Available data

——

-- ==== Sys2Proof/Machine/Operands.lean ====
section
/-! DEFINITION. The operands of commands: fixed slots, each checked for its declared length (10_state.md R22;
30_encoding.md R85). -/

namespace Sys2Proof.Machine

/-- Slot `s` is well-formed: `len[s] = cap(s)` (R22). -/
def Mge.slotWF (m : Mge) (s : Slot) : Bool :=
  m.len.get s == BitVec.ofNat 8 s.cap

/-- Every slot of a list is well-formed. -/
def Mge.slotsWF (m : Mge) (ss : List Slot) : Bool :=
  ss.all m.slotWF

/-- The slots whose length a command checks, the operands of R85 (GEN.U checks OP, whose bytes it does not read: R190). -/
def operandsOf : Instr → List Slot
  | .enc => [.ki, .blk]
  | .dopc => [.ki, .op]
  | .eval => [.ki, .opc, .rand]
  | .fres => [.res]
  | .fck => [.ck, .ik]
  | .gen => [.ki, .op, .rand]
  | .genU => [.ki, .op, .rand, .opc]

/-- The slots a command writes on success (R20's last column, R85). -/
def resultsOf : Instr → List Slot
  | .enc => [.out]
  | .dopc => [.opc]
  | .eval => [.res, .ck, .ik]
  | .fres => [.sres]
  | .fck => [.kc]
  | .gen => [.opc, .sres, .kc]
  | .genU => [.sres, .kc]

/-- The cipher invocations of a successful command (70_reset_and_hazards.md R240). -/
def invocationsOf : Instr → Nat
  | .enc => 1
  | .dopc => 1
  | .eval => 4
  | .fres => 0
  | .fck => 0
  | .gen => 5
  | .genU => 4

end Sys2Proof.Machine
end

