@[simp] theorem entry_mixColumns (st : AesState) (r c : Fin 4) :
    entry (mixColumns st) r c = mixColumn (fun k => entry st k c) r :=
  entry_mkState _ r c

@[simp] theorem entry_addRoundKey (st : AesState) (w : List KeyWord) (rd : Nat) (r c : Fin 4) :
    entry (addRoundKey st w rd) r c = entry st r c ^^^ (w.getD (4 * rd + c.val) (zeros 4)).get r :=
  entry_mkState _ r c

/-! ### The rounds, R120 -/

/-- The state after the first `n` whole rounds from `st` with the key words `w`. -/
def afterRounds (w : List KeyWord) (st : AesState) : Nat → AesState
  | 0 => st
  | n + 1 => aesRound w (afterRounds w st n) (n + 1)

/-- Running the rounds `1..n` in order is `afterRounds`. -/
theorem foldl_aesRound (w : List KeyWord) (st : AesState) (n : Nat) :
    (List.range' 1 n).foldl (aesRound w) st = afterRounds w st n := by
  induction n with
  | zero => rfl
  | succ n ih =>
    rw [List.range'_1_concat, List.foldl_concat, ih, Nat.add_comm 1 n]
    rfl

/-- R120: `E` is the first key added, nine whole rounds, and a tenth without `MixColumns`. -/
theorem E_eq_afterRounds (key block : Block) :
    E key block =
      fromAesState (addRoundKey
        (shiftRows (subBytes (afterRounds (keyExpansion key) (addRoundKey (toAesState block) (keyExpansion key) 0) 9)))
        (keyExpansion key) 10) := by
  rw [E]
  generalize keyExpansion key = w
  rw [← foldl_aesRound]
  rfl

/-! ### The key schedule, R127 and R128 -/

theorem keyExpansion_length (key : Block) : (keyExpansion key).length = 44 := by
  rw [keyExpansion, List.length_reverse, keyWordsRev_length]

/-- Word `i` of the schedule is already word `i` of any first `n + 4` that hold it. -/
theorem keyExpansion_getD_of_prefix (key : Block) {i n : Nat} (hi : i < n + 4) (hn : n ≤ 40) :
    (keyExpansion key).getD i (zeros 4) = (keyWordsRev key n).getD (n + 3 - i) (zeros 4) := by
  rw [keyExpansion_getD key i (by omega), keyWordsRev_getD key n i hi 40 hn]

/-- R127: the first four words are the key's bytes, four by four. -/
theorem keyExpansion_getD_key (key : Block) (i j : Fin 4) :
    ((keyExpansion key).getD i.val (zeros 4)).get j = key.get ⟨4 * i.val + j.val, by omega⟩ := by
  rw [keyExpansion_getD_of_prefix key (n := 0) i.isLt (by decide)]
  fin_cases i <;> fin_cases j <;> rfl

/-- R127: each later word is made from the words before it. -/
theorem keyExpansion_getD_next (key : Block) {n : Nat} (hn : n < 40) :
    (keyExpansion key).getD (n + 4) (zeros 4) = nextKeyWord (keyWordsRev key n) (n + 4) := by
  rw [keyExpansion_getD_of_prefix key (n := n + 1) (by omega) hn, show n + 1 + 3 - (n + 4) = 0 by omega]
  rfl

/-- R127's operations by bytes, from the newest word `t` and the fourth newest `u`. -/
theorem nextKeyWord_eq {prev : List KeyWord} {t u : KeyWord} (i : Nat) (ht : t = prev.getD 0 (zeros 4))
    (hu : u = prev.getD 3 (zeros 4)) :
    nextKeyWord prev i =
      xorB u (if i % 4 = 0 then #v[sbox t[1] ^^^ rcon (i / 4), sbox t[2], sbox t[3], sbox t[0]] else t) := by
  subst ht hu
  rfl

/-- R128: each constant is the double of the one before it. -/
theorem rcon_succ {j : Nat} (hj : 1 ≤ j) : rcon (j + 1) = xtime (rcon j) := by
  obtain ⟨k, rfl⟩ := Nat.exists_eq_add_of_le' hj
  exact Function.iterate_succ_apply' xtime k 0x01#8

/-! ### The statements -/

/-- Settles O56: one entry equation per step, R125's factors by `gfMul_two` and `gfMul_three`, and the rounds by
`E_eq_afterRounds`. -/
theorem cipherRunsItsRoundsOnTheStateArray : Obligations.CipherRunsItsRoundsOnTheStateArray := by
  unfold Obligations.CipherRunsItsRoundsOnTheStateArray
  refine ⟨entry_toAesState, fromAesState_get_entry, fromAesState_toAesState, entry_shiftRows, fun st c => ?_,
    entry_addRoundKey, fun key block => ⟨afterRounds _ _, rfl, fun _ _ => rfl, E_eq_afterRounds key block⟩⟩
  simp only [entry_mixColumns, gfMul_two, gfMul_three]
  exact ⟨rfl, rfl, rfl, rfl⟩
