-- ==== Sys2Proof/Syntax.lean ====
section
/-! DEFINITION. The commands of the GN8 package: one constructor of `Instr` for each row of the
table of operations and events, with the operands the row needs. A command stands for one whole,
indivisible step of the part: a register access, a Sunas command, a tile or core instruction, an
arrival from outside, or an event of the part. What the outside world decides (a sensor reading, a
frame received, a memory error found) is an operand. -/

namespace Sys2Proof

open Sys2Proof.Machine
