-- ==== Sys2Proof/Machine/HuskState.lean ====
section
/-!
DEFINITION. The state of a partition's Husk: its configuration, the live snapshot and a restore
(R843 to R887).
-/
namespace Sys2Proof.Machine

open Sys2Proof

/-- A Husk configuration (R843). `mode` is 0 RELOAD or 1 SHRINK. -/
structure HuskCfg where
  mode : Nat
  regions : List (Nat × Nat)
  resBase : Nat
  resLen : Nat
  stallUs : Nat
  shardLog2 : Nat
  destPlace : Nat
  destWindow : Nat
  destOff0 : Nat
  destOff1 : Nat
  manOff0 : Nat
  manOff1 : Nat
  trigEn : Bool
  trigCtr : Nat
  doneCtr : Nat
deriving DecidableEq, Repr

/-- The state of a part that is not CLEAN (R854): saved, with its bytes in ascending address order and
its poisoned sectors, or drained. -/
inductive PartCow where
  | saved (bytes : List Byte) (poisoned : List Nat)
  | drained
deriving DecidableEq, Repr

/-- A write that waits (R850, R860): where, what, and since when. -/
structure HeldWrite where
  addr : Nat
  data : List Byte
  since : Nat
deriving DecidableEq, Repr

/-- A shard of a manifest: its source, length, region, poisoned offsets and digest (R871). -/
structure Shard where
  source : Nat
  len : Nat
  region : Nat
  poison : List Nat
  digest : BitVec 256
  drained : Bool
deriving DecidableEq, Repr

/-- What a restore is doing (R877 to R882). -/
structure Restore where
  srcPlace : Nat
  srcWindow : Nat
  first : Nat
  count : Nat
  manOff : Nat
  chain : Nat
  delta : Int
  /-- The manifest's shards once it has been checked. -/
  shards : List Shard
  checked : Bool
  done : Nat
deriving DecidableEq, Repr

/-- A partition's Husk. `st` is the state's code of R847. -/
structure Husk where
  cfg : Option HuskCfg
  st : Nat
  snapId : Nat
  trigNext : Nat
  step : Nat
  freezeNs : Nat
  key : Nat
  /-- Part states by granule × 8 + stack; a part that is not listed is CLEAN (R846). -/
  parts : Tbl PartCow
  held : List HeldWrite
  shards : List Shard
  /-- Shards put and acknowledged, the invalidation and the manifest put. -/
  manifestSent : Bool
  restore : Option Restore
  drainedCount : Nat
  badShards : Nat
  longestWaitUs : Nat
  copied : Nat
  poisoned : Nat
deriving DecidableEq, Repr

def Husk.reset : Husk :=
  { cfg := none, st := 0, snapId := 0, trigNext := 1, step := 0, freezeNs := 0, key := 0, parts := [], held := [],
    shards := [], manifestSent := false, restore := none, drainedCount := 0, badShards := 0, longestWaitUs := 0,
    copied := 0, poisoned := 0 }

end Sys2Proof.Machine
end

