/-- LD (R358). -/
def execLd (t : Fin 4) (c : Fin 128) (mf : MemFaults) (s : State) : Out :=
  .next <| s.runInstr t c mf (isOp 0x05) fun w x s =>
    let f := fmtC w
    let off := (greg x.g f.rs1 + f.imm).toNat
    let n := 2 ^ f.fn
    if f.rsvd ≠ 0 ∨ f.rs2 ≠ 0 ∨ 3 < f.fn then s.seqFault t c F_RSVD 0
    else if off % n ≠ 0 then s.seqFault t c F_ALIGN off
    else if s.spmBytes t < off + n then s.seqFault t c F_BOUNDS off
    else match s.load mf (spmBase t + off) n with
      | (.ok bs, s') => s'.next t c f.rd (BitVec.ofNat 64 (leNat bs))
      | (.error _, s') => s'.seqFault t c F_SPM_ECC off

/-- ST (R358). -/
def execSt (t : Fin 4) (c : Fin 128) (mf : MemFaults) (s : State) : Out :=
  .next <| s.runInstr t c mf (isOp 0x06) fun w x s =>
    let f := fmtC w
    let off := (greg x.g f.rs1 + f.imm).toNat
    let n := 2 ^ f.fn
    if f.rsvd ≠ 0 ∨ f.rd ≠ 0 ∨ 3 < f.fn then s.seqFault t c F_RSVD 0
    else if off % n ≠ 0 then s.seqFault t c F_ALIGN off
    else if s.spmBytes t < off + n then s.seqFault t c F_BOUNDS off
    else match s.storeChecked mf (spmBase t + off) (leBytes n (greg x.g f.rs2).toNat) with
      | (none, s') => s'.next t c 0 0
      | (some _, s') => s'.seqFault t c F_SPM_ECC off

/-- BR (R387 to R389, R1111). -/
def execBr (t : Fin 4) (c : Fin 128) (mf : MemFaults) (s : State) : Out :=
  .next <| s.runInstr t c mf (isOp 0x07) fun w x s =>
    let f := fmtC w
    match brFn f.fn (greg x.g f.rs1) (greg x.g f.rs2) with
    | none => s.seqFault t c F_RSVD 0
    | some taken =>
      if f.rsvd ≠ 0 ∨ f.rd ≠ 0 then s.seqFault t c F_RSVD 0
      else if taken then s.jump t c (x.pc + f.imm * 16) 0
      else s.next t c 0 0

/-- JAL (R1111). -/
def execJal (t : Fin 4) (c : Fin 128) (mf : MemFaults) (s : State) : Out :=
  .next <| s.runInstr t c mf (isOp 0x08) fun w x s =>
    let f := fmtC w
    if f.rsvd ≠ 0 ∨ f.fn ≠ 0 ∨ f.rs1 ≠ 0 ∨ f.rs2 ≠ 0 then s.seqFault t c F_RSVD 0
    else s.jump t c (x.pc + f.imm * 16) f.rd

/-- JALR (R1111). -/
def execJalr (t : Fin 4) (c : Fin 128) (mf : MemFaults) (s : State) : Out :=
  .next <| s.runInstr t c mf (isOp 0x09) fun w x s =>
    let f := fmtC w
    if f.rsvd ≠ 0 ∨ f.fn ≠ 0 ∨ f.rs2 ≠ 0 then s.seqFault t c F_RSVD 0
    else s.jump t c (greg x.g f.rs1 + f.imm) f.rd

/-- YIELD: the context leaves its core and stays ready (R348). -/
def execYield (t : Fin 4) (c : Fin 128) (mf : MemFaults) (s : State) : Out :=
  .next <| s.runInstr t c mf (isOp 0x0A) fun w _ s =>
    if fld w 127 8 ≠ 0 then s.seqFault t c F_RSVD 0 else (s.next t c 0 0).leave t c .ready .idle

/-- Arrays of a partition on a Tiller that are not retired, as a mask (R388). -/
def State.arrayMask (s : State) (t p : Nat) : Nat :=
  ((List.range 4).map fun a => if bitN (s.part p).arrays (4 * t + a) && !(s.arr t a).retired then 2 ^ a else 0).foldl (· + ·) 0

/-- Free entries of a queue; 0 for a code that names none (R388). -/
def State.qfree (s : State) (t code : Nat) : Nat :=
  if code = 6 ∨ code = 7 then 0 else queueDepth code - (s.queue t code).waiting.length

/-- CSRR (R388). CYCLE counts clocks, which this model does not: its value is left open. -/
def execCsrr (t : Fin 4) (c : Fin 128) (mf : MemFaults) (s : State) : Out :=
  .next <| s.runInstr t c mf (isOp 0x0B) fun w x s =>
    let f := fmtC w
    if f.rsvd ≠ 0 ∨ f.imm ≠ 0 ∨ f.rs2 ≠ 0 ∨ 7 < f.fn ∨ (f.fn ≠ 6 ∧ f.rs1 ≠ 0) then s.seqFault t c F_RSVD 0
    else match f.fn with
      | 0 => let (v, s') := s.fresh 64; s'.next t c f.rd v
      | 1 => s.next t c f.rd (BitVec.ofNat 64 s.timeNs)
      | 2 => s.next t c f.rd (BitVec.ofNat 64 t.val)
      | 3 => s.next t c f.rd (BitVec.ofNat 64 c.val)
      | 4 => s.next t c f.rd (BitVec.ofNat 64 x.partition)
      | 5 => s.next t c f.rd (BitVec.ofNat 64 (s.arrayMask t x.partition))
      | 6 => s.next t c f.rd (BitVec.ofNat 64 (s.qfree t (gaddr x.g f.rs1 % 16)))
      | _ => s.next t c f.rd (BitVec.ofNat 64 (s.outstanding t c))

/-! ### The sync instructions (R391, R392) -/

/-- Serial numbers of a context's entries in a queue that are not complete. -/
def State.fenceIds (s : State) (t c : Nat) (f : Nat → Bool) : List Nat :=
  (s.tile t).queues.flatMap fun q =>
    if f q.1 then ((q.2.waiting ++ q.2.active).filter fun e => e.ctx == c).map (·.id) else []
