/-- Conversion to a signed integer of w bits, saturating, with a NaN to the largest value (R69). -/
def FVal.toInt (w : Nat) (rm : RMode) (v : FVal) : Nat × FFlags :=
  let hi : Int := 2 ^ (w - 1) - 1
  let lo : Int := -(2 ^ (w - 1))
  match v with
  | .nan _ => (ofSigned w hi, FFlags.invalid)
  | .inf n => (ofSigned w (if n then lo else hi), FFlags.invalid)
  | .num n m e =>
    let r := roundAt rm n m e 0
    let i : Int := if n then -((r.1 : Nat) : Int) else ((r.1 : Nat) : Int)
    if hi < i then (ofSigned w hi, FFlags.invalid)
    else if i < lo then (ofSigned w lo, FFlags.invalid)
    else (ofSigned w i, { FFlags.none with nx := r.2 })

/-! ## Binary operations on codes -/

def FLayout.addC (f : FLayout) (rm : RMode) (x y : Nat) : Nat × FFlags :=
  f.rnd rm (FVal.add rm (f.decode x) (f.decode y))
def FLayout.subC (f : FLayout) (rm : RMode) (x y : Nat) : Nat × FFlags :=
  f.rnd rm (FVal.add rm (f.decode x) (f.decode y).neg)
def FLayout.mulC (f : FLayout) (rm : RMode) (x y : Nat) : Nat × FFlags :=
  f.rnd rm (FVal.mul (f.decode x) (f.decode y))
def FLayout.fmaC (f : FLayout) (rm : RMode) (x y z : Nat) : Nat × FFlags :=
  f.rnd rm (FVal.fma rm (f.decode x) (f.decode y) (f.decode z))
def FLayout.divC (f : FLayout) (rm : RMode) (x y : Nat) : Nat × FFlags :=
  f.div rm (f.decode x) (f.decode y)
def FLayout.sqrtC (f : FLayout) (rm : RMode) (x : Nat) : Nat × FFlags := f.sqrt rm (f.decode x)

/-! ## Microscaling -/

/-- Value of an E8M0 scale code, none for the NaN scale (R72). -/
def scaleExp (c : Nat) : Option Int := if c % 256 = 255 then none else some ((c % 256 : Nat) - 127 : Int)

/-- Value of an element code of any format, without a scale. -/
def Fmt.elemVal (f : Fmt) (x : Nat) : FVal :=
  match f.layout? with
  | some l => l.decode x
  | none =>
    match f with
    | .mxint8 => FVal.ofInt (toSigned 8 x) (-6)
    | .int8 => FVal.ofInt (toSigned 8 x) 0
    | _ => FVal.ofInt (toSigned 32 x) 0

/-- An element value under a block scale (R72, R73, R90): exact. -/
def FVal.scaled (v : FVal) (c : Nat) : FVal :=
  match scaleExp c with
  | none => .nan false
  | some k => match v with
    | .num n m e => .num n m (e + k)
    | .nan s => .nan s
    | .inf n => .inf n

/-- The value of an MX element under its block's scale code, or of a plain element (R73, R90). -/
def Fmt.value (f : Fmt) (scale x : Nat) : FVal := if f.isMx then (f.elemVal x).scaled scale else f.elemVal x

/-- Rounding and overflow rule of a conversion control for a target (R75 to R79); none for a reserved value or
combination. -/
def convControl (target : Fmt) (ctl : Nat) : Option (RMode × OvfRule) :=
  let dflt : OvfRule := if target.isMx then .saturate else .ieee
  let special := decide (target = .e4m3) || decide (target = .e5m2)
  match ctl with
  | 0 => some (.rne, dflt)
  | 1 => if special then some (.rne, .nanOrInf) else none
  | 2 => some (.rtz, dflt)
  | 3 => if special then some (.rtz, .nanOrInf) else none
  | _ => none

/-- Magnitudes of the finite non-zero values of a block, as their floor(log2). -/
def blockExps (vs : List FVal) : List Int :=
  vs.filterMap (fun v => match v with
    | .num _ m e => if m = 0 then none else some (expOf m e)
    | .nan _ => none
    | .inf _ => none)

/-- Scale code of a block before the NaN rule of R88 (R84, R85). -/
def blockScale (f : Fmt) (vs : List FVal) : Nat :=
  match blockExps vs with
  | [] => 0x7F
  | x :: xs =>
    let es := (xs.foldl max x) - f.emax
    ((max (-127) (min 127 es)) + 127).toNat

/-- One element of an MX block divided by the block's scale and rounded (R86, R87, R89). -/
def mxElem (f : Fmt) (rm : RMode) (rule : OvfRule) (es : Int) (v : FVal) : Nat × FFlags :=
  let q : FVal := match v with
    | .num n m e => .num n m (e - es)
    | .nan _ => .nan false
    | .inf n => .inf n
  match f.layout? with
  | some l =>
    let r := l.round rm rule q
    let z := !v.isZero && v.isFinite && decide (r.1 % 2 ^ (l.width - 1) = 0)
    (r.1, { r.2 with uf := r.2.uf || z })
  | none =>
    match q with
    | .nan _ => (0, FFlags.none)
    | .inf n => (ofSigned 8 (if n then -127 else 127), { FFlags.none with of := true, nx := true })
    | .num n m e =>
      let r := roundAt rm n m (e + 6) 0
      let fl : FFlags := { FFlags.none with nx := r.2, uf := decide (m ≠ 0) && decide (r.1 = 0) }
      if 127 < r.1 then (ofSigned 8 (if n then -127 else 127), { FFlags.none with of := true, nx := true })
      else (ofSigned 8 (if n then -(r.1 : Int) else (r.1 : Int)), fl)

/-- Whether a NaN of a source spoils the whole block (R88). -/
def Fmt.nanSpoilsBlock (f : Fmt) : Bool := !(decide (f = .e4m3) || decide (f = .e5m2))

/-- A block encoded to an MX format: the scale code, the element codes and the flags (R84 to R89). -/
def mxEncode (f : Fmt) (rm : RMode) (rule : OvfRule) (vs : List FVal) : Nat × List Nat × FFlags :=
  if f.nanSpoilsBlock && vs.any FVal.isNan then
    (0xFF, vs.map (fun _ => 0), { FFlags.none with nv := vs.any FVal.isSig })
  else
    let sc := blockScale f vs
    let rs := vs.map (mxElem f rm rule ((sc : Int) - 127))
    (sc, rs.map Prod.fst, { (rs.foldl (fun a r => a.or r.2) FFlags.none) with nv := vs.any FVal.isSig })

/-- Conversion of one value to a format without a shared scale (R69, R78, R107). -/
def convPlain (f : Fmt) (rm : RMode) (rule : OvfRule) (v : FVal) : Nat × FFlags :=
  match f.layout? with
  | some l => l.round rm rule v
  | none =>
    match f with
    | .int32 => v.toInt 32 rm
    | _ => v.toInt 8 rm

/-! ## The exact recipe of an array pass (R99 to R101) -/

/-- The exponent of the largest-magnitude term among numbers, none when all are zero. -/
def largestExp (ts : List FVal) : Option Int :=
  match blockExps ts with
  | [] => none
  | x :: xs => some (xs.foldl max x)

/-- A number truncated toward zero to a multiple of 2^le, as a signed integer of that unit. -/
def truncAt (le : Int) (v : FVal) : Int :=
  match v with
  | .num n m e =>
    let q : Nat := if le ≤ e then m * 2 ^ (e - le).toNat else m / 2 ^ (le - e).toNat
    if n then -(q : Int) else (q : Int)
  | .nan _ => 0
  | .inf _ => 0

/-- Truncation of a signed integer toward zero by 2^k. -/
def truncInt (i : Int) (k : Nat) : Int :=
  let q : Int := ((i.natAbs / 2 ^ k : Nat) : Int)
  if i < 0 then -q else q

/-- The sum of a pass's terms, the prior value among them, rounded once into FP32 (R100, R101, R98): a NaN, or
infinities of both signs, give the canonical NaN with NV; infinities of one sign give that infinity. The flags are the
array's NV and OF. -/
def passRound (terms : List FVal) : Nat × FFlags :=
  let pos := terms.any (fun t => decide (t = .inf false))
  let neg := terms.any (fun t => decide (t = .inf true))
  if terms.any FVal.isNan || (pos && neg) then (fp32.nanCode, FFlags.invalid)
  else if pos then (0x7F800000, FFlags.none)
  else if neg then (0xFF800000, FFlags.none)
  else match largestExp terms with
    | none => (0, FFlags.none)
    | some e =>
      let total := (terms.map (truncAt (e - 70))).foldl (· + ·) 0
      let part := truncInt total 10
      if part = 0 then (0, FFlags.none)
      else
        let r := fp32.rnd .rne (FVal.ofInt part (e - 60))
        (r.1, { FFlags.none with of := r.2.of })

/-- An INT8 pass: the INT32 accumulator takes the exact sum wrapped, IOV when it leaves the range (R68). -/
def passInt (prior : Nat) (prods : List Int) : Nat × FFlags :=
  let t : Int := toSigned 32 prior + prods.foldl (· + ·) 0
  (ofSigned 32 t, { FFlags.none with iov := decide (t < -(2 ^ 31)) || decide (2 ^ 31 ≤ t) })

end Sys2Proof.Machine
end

——

What you need to do
Tally the lines of the material in which the string "CipherRunsItsRoundsOnTheStateArray" occurs, and present only that tally.

Result of the task
2